**DATASET EXTRACT**
-----

-- ==== Sys2Proof/Machine/Dispatch.lean ====
section
/-! DEFINITION. The dispatcher: one arm per operation of 30_encoding.md R75, each one call of its meaning. -/

namespace Sys2Proof.Machine

def exec (i : Instr) (s : State) : Host.Outcome State Fault Refusal :=
  match i with
  | .ringPut frame => Sys2Proof.Machine.execRingPut frame s
  | .ringPeek => Sys2Proof.Machine.execRingPeek s
  | .ringGet => Sys2Proof.Machine.execRingGet s
  | .ringInserttime => Sys2Proof.Machine.execRingInserttime s
  | .ringClear => Sys2Proof.Machine.execRingClear s
  | .ringSize => Sys2Proof.Machine.execRingSize s
  | .ringEmpty => Sys2Proof.Machine.execRingEmpty s
  | .ringFull => Sys2Proof.Machine.execRingFull s
  | .ringAvailable => Sys2Proof.Machine.execRingAvailable s
  | .ringFreeslots => Sys2Proof.Machine.execRingFreeslots s
  | .ringHighwater => Sys2Proof.Machine.execRingHighwater s
  | .ringPuts => Sys2Proof.Machine.execRingPuts s
  | .ringGets => Sys2Proof.Machine.execRingGets s
  | .ringOverflows => Sys2Proof.Machine.execRingOverflows s
  | .ledSetpin => Sys2Proof.Machine.execLedSetpin s
  | .ledOn => Sys2Proof.Machine.execLedOn s
  | .ledOff => Sys2Proof.Machine.execLedOff s
  | .ledToggle => Sys2Proof.Machine.execLedToggle s
  | .ledBlink => Sys2Proof.Machine.execLedBlink s
  | .ledPulse b => Sys2Proof.Machine.execLedPulse b s
  | .ledRun => Sys2Proof.Machine.execLedRun s
  | .ledGetstate => Sys2Proof.Machine.execLedGetstate s
  | .ledSetshort ms => Sys2Proof.Machine.execLedSetshort ms s
  | .ledSetlong ms => Sys2Proof.Machine.execLedSetlong ms s
  | .ledSethalf ms => Sys2Proof.Machine.execLedSethalf ms s
  | .swSetpin b => Sys2Proof.Machine.execSwSetpin b s
  | .swRun => Sys2Proof.Machine.execSwRun s
  | .swGetstate => Sys2Proof.Machine.execSwGetstate s
  | .swIspressed => Sys2Proof.Machine.execSwIspressed s
  | .swStatechanged => Sys2Proof.Machine.execSwStatechanged s
  | .swCurduration => Sys2Proof.Machine.execSwCurduration s
  | .swLastduration => Sys2Proof.Machine.execSwLastduration s
  | .swLastchangetime => Sys2Proof.Machine.execSwLastchangetime s
  | .swResetduration => Sys2Proof.Machine.execSwResetduration s
  | .swSetdebounce ms => Sys2Proof.Machine.execSwSetdebounce ms s

end Sys2Proof.Machine
end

-----

**PROBLEM DETAILS**
Every entry, from first to last, is to be reproduced exactly.

**RESULT OF THIS EXERCISE**
-- ==== Sys2Proof/Machine/Dispatch.lean ====
section
/-! DEFINITION. The dispatcher: one arm per operation of 30_encoding.md R75, each one call of its meaning. -/

namespace Sys2Proof.Machine

def exec (i : Instr) (s : State) : Host.Outcome State Fault Refusal :=
  match i with
  | .ringPut frame => Sys2Proof.Machine.execRingPut frame s
  | .ringPeek => Sys2Proof.Machine.execRingPeek s
  | .ringGet => Sys2Proof.Machine.execRingGet s
  | .ringInserttime => Sys2Proof.Machine.execRingInserttime s
  | .ringClear => Sys2Proof.Machine.execRingClear s
  | .ringSize => Sys2Proof.Machine.execRingSize s
  | .ringEmpty => Sys2Proof.Machine.execRingEmpty s
  | .ringFull => Sys2Proof.Machine.execRingFull s
  | .ringAvailable => Sys2Proof.Machine.execRingAvailable s
  | .ringFreeslots => Sys2Proof.Machine.execRingFreeslots s
  | .ringHighwater => Sys2Proof.Machine.execRingHighwater s
  | .ringPuts => Sys2Proof.Machine.execRingPuts s
  | .ringGets => Sys2Proof.Machine.execRingGets s
  | .ringOverflows => Sys2Proof.Machine.execRingOverflows s
  | .ledSetpin => Sys2Proof.Machine.execLedSetpin s
  | .ledOn => Sys2Proof.Machine.execLedOn s
  | .ledOff => Sys2Proof.Machine.execLedOff s
  | .ledToggle => Sys2Proof.Machine.execLedToggle s
  | .ledBlink => Sys2Proof.Machine.execLedBlink s
  | .ledPulse b => Sys2Proof.Machine.execLedPulse b s
  | .ledRun => Sys2Proof.Machine.execLedRun s
  | .ledGetstate => Sys2Proof.Machine.execLedGetstate s
  | .ledSetshort ms => Sys2Proof.Machine.execLedSetshort ms s
  | .ledSetlong ms => Sys2Proof.Machine.execLedSetlong ms s
  | .ledSethalf ms => Sys2Proof.Machine.execLedSethalf ms s
  | .swSetpin b => Sys2Proof.Machine.execSwSetpin b s
  | .swRun => Sys2Proof.Machine.execSwRun s
  | .swGetstate => Sys2Proof.Machine.execSwGetstate s
  | .swIspressed => Sys2Proof.Machine.execSwIspressed s
  | .swStatechanged => Sys2Proof.Machine.execSwStatechanged s
  | .swCurduration => Sys2Proof.Machine.execSwCurduration s
  | .swLastduration => Sys2Proof.Machine.execSwLastduration s
  | .swLastchangetime => Sys2Proof.Machine.execSwLastchangetime s
  | .swResetduration => Sys2Proof.Machine.execSwResetduration s
  | .swSetdebounce ms => Sys2Proof.Machine.execSwSetdebounce ms s

end Sys2Proof.Machine
end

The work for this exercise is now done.